RED DAWN is a really, really bad movie.

Milius is not only what we’d now call a libertarian (Oliver Stone calls him out on that, critically but not unkindly), he has flirted with Nazism not just in the imagery of CONAN but in his promotion of it “This is a film that would have done very well in the Third Reich.”

I can forgive Milius, I guess, for dishing all the dirt on his friends to Peter Biskind for Easy Riders, Raging Bulls, because (1) it’s very entertaining dirt and I love gossip, as the above makes clear and (2) Milius loves telling stories and so how could he possibly help himself, when he knows all this hilarious/disgusting/embarrassing stuff?

And at the end of the doc, and looking back on the best bits of Milius’s work, I still have to like him a little. Even bullies can be often entertaining when they’re not in attack mode.
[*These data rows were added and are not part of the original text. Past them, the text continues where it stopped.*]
/-- A loop: `w` is the state at the `loop` word, `k` its number. -/
noncomputable def Env.loop (e : Env) (b : Entry) (cl : Clause) (k : Nat) (ncl : Nat) (cnt : BitVec 8) (incs : List LoopInc) (guard : List Fact)
    (rest : List Clause) (w : Walk) : Chk Walk := do
  let g := e.g
  let here := fun {α : Type} (x : Chk α) => located (some b.idx) (cl.off + 4 * k) k x
  let body := rest.take ncl
  let last := body.getLast?.getD cl
  match g.loopEntry cl.off with
  | none => here (.error { rule := 12 })
  | some t =>
    let count ← here (match g.passCount { w.k with given := guard } cnt with
      | some n => .ok n
      | none => .error { rule := 34 })
    here (must (bodyStepsLegal incs body count) { rule := 11 })
    here (do
      g.checkItems w.k 34 34 t.off t.types (t.facts.map Fact.atEntry)
      w.k.checkRest t
      checkMarks w.k (e.headerAt last.next) last.next)
    let start : Know := { w.k with facts := [], given := [], passMax := some (count - 1), aligns := [], rels := [], latches := noLatches }
    let y : Body := { incs := incs, idx := 0, count := count, atLoop := w.k }
    let (n, ts) ← e.bodyRun b y body.length body (({ w with k := start } : Walk).addAll (t.facts ++ guard)) []
    let lastK := match last.instrs.getLast? with
      | some x => x.1
      | none => 0
    located (some b.idx) (last.off + 4 * lastK) lastK (do
      g.checkItems n.k 34 34 t.off t.types (t.facts.map Fact.atEnd)
      match ts.find? fun r => n.k.ty r != w.k.ty r with
      | some r => .error { Fail.ofReg 34 r with expect := some (codeOfTy (w.k.ty r)), found := some (codeOfTy (n.k.ty r)) }
      | none => .ok ()
      n.k.checkRest t
      match body with
      | c :: _ => checkMarks n.k c.hdr c.off
      | [] => .ok ())
    return { n with k := { n.k with facts := t.facts.filter fun f => !f.namesPass, given := [], passMax := none, aligns := [], rels := [],
                                    latches := noLatches, budget := min w.k.budget n.k.budget },
                    touched := [] }

/-- The `loop` that a clause ends in. -/
def Clause.loop (c : Clause) : Option (Nat × Nat × BitVec 8 × List LoopInc) :=
  match c.last with
  | some (k, .loop ncl cnt incs) => some (k, ncl.toNat, cnt, incs)
  | _ => none

/-! ### Blocks -/

/-- The next entry of the same epilogue lies at an offset. -/
def Env.sameEpilogue (e : Env) (off : Nat) : Bool :=
  match e.g.block off with
  | some t => t.epi == 2
  | none => false

/-- The end of a block, after the clause `cl` whose last instruction is at word `k`: the code that follows is at `next`. -/
def Env.blockEnd (e : Env) (b : Entry) (w : Walk) (cl : Clause) (falls : Bool) (next : Nat) : Chk Unit :=
  let k := match cl.instrs.getLast? with
    | some x => x.1
    | none => 0
  located (some b.idx) (cl.off + 4 * k) k (
    if b.epi ≠ 0 ∧ !e.sameEpilogue next then
      match w.k.ty (.v 0) with
      | some t => must (all32.contains t) { Fail.ofReg 41 (.v 0) with found := some t.code16 }
      | none => .error { Fail.ofReg 41 (.v 0) with found := some 0 }
    else if falls && e.g.startsAt next then e.edge w.k next
    else .ok ())

/-- The clauses of a block. -/
noncomputable def Env.run (e : Env) (b : Entry) : Nat → List Clause → Walk → Chk Walk
  | _, [], w => .ok w
  | 0, _, w => .ok w
  | n + 1, cl :: rest, w => do
    let w1 ← e.clause b none w cl
    match cl.loop with
    | some (k, ncl, cnt, incs) =>
      let guard := if cl.unguarded then [] else
        match (w.header cl.hdr).k.rel (hdrPred cl.hdr) with
        | some r => r.pick (hdrNeg cl.hdr)
        | none => []
      let w2 ← e.loop b cl k ncl cnt incs guard rest w1
      let after := rest.drop ncl
      let last := (rest.take ncl).getLast?.getD cl
      match after with
      | [] => do
        e.blockEnd b w2 last true last.next
        .ok w2
      | after => e.run b n after w2
    | none =>
      let after ← streamBody b cl rest
      let last := (rest.take (rest.length - after.length)).getLast?.getD cl
      match after with
      | [] => do
        e.blockEnd b { w1 with k := w1.k.fallen cl } cl cl.falls last.next
        .ok w1
      | after => e.run b n after w1

/-- The clauses from a block's first header to the next header with BSTART. -/
def Kern.clausesOf (g : Kern) (b : Entry) : List Clause :=
  match g.clauses.dropWhile fun c => c.off != b.off with
  | [] => []
  | c :: rest => c :: rest.takeWhile fun c => !hdrBstart c.hdr

/-- The state that an annotation gives. -/
def startOf (types : List (Reg × Option Ty)) (facts : List Fact) (locks : BitVec 8) (budget : Nat) (seen : Seen) : Walk :=
  let k : Know := { Know.empty with locks := locks, budget := budget,
                                    types := types.filterMap fun t => t.2.map fun u => (t.1, u) }
  ({ k := k, seen := seen, touched := [] } : Walk).addAll facts

def Seen.empty : Seen := { minLen := [], stashMin := 0, warns := [], c0 := 0 }

/-- The launch image of a role (R245). -/
def Kern.launchImage (g : Kern) (budget : Nat) : Know :=
  let regions := List.range g.regions
  { Know.empty with
    budget := budget,
    types := (regions.flatMap fun j => [(.s (2 * j), .ptr 4 j), (.s (2 * j + 1), .n64)]) ++
      ((List.range g.locks).map fun l => (.s (32 + l), .lock l)) ++ ((List.range 24).map fun i => (.s (40 + i), .b64)),
    facts := regions.flatMap fun j =>
      [.affine (.s (2 * j)) j 1 .zero 0, .diff (.sreg (2 * j + 1)) (.len j) 0, .diff (.len j) (.sreg (2 * j + 1)) 0] }

/-- One block: the launch image of each role that enters it, and its clauses. -/
noncomputable def Env.block (e : Env) (seen : Seen) (b : Entry) : Chk Seen := do
  checkAll (e.g.roles.filter fun r => r.1 == b.idx) fun r => located (some b.idx) b.off 0 (e.g.edge (e.g.launchImage r.2.2.1) b)
  let cs := e.g.clausesOf b
  let w ← e.run b cs.length cs (startOf b.types b.facts b.lockset b.budget seen)
  return w.seen

/-! ### Landing blocks and the roles that reach a block (R246, R509) -/

/-- The landing annotation. -/
def Kern.landing (g : Kern) : Option Entry :=
  match g.roles with
  | r :: _ => (g.roleEntry r).map fun e =>
    { e with lockset := 0, budget := g.minBudget,
             types := e.types.filter fun t => match t.1 with
               | .h _ => false
               | _ => true }
  | [] => none

def Kern.landKnow (_g : Kern) (e : Entry) (budget : Nat) : Know := (startOf e.types e.facts 0 budget Seen.empty).k

/-- Offsets of the blocks whose annotation the landing annotation entails; without the budget check where `any` holds. -/
def Kern.landingBlocks (g : Kern) (anyBudget : Bool) : List Nat :=
  match g.landing with
  | none => []
  | some e => (g.blocks.filter fun b => passes (g.edge (g.landKnow e (if anyBudget then 128 else e.budget)) b)).map fun b => b.off

/-- Offsets to which a block hands its roles on. -/
def Kern.successors (g : Kern) (b : Entry) : List Nat :=
  let cs := g.clausesOf b
  let jumps := cs.flatMap fun c => c.instrs.flatMap fun x =>
    match x.2 with
    | .ok (.bra _ _ o) => [((c.off : Int) + 4 * o.toInt).toNat]
    | .ok (.call _ o) => [((c.off : Int) + 4 * o.toInt).toNat, c.next]
    | .ok (.callInd _ _) => [c.next]
    | _ => []
  let afterLoops := cs.filterMap fun c => c.loop.bind fun l => ((g.clauses.dropWhile fun x => x.off != c.off).drop l.2.1).head?.map Clause.next
  let fall := match cs.getLast? with
    | some c => if c.falls then [c.next] else []
    | none => []
  jumps ++ afterLoops ++ fall

/-- One round of handing roles on. -/
def Kern.spread (g : Kern) (sets : List (Nat × List Nat)) : List (Nat × List Nat) :=
  g.blocks.foldl (fun sets b =>
    let mine := alookup sets b.off []
    (g.successors b).foldl (fun sets t =>
      match g.block t with
      | some x => if x.epi = 0 then aset sets t (alookup sets t [] ++ mine.filter fun r => !(alookup sets t []).contains r) else sets
      | none => sets) sets) sets

/-- The roles that reach each block. -/
def Kern.reach (g : Kern) : List (Nat × List (Nat × Nat × Nat × Nat)) :=
  let all := List.range g.roles.length
  let land := g.landingBlocks true
  let first := (g.blocks.filter fun b => b.epi == 0).map fun b =>
    (b.off, if land.contains b.off then all else all.filter fun r => (g.roles.getD r (0, 0, 0, 0)).1 == b.idx)
  let sets := (List.range g.blocks.length).foldl (fun sets _ => g.spread sets) first
  sets.map fun e => (e.1, e.2.map fun r => g.roles.getD r (0, 0, 0, 0))

def Kern.env (g : Kern) : Env := { g := g, landing := g.landingBlocks false, landAnn := g.landing, reach := g.reach }
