-- ==== Sys2Proof/Machine/Step.lean ====
section
/-! DEFINITION. One step of the module, and the placing of one instruction where it takes its next one. -/

namespace Sys2Proof.Machine

/-- One step: the turn that comes next (R165, log 1), the meaning of its instruction or event, and what
follows every step (`State.settle`). -/
noncomputable def step (s : State) : Host.Outcome State Fault Refusal :=
  match s.nextTurn with
  | .instr i n s =>
    match exec i s with
    | .next s => .next (s.afterInstr n).settle
    | .fault r => .fault r
    | .refused r => .refused r
  | .event e s =>
    match exec e s with
    | .next s => .next s.settle
    | .fault r => .fault r
    | .refused r => .refused r
  | .idle s => .next s
  | .neverIssued => .fault .neverIssued
  | .notAnEvent => .refused .notAnEvent

/-- The machine with the instruction of a table word as the next one that it issues (log 8). -/
noncomputable def State.withFetchWord (s : State) (nbits w : Nat) : State := s.withClause (tableWords nbits w)

end Sys2Proof.Machine
end

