-- ==== Sys2Proof/Safety/Homes.lean ====
section
/-! DEFINITION. What the steps of memory do: results that return, requests at their homes, drains, stash fills and recalls,
flasks, tickets, locks and engines, in the terms of the claims (R57 to R83, R126, R144 to R152, R324 to R348). -/

namespace Sys2Proof.Claims

open Sys2Proof.Machine

/-- A line of HBM that nothing else is using: the slice holds no tag of it and has room for one, no request waits for it, and
it has not been forwarded. -/
structure QuietLine (s : State) (line : Nat) : Prop where
  hbm : isHbmLine line = true
  tag : s.tag? line = none
  room : (s.setTags line).length < 16
  inbox : ∀ e ∈ s.home.inbox, e.1 ≠ line
  kept : s.forwardOf line = none

/-- A load has performed: each part has the bytes of the line (R57, R134). -/
def LoadPerformed (s t : State) (r : Req) : Prop :=
  t.mem = s.mem ∧ ∃ q ∈ t.reqs, q.id = r.id ∧ q.done = true ∧
    q.parts = r.parts.map fun p => { p with value := p.slice (readLine s.mem r.line) }

/-- A store that has waited enters the coalescing buffer, unless it needs an entry and all are in use: memory keeps its
contents, and the entry of its line has its bytes and its operation (R59, R60). -/
structure StoreEntered (s t : State) (r : Req) : Prop where
  full : (s.core r.core).entry? r.line = none → 64 ≤ (s.core r.core).cbuf.length → t = s
  enters : ((s.core r.core).entry? r.line ≠ none ∨ (s.core r.core).cbuf.length < 64) →
    t.mem = s.mem ∧ t.req? r.id = none ∧ ∃ e ∈ (t.core r.core).cbuf, e.line = r.line ∧ (r.gid, r.op) ∈ e.ops ∧
      e.mask &&& partsMask r.parts = partsMask r.parts ∧
      ∀ f, (s.core r.core).entry? r.line = some f → e.data = storeParts f.data r.parts

/-- An atomic has performed: the lanes in ascending order, each on the value that the one before it wrote; each part that
returns a value has the value from before its own (R324, R333, R334). -/
structure AtomPerformed (s t : State) (r : Req) (a : AtomOp) : Prop where
  writes : t.mem = writeMasked s.mem r.line (partsMask r.parts) (atomParts a r.size (readLine s.mem r.line) r.parts).1 128
  returns : r.returns = true → ∃ q ∈ t.reqs, q.id = r.id ∧ q.done = true ∧
    q.parts = (atomParts a r.size (readLine s.mem r.line) r.parts).2
  gone : r.returns = false → t.req? r.id = none

/-- A request of this module reaches the home of a line that nothing else is using; a store's way leads through the coalescing
buffer. -/
structure PerformsAtHome (s t : State) (r : Req) : Prop where
  load : r.kind = .load → s.poisoned r.line = false → (s.core r.core).entry? r.line = none → LoadPerformed s t r
  store : r.kind = .store → StoreEntered s t r
  atom : ∀ a, r.kind = .atom a → s.poisoned r.line = false → s.refusesWrite r.line = false → AtomPerformed s t r a

/-- The requests of the instruction that a request belongs to, as the sequencer sees them (R144). -/
def sameSeq (r q : Req) : Bool := q.gid == r.gid && q.op == r.op && q.seq == r.seq

/-- The lanes of that instruction, ascending. -/
def seqLanes (s : State) (r : Req) : List Nat :=
  (List.range 64).filter fun i => s.reqs.any fun q => sameSeq r q && q.parts.any fun p => p.lane == i

/-- One run of tickets from `base`, one for each lane in ascending order (R144). -/
def TicketsGiven (s t : State) (r : Req) (base : Nat) : Prop :=
  ∀ q ∈ s.reqs, sameSeq r q = true → ∃ q' ∈ t.reqs, q' = { q with granted := true, parts := q.parts.map fun p =>
    { p with ticket := base + ((seqLanes s r).takeWhile fun j => j != p.lane).length } }

/-- A flask operation on a flask that the token names, by the table of R79: the status, and the flask's entry after it. -/
structure FlaskRule (s u : State) (f : Nat) (g : Group) (x : Team) (tok : BitVec 30) (st : Nat) : Prop where
  stale : s.flStale? tok g.guest g.tenant = true → st = 4 ∧ u = s
  seal' : f = 1 → s.flStale? tok g.guest g.tenant = false →
    if flState (s.flaskEntry (tokId tok)) = 1 then st = 0 ∧ u.flaskEntry (tokId tok) = flWith (s.flaskEntry (tokId tok)) 2 0
    else st = 3 ∧ u = s
  reopen : f = 2 → s.flStale? tok g.guest g.tenant = false →
    let e := s.flaskEntry (tokId tok)
    (flState e = 1 → st = 0 ∧ u = s) ∧
      (flState e = 2 → st = 0 ∧ u.flaskEntry (tokId tok) = if flCount e = 0 then flWith e 1 0 else flWith e 3 (flCount e)) ∧
      (flState e ≠ 1 → flState e ≠ 2 → st = 3 ∧ u = s)
  retire : f = 3 → s.flStale? tok g.guest g.tenant = false →
    let e := s.flaskEntry (tokId tok)
    (flState e = 1 → st = 0 ∧ u.flaskEntry (tokId tok) = flWith e 0 0) ∧
      (flState e = 2 → st = 0 ∧ u.flaskEntry (tokId tok) = if flCount e = 0 then flWith e 0 0 else flWith e 4 (flCount e)) ∧
      (flState e ≠ 1 → flState e ≠ 2 → st = 3 ∧ u = s)
  acquire : f = 4 → s.flStale? tok g.guest g.tenant = false →
    let e := s.flaskEntry (tokId tok)
    (flState e = 1 → st = 1 ∧ u = s) ∧ (flState e ≠ 1 → flState e ≠ 2 → st = 2 ∧ u = s) ∧
      (flState e = 2 → (1048575 ≤ flCount e ∨ 8 ≤ x.flaskRefs.length) → st = 6 ∧ u = s) ∧
      (flState e = 2 → flCount e < 1048575 → x.flaskRefs.length < 8 →
        st = 0 ∧ u.flaskEntry (tokId tok) = flWith e 2 (flCount e + 1))
  free : f = 5 → s.flStale? tok g.guest g.tenant = false →
    if tok ∈ x.flaskRefs then st = 0 ∧ u.flaskEntry (tokId tok) = flDrop (s.flaskEntry (tokId tok)) else st = 4 ∧ u = s

/-- One line of a copy: every source line is read before a destination line is written (R342). -/
structure CopyLine (s t : State) (o : EngOp) (ans : List LineAnswer) : Prop where
  reads : o.cause = 0 → o.captured.length < o.lines →
    (∀ s₁ d rest, s.engSource o o.captured.length ans = (s₁, .data d, rest) →
      t = s₁.updEng o.id fun o => { o with captured := o.captured ++ [d] }) ∧
    (∀ s₁ rest, s.engSource o o.captured.length ans = (s₁, .wait, rest) → t = s₁) ∧
    ∀ s₁ c rest, s.engSource o o.captured.length ans = (s₁, .stop c, rest) →
      t = s₁.updEng o.id fun o => { o with cause := c, errLine := o.captured.length }
  writes : o.lines ≤ o.captured.length → o.next < o.captured.length → o.cause = 0 → ∀ d, o.captured[o.next]? = some d →
    (∀ s₁ x rest, s.engDest o o.next (BitVec.allOnes 128) d ans = (s₁, .data x, rest) →
      t = s₁.updEng o.id fun o => { o with next := o.next + 1 }) ∧
    (∀ s₁ rest, s.engDest o o.next (BitVec.allOnes 128) d ans = (s₁, .wait, rest) → t = s₁) ∧
    ∀ s₁ c rest, s.engDest o o.next (BitVec.allOnes 128) d ans = (s₁, .stop c, rest) →
      t = s₁.updEng o.id fun o => { o with cause := c, errLine := o.next }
Milius’ friends clearly like him and can see past the bluster, the cigars, the firearms and the contrarian-libertarian “politics” — in recounting the terrible circumstances that have robbed his friend of the power of speech, Spielberg is moved almost to tears — something we have never seen. We realize how glib Spielberg usually is, how he often can’t even be bothered to make sense. Here. he’s incredibly sharp and articulate. So is Lucas, for God’s sake. Anyone who can inspire those guys to choose their words more carefully deserves some respect.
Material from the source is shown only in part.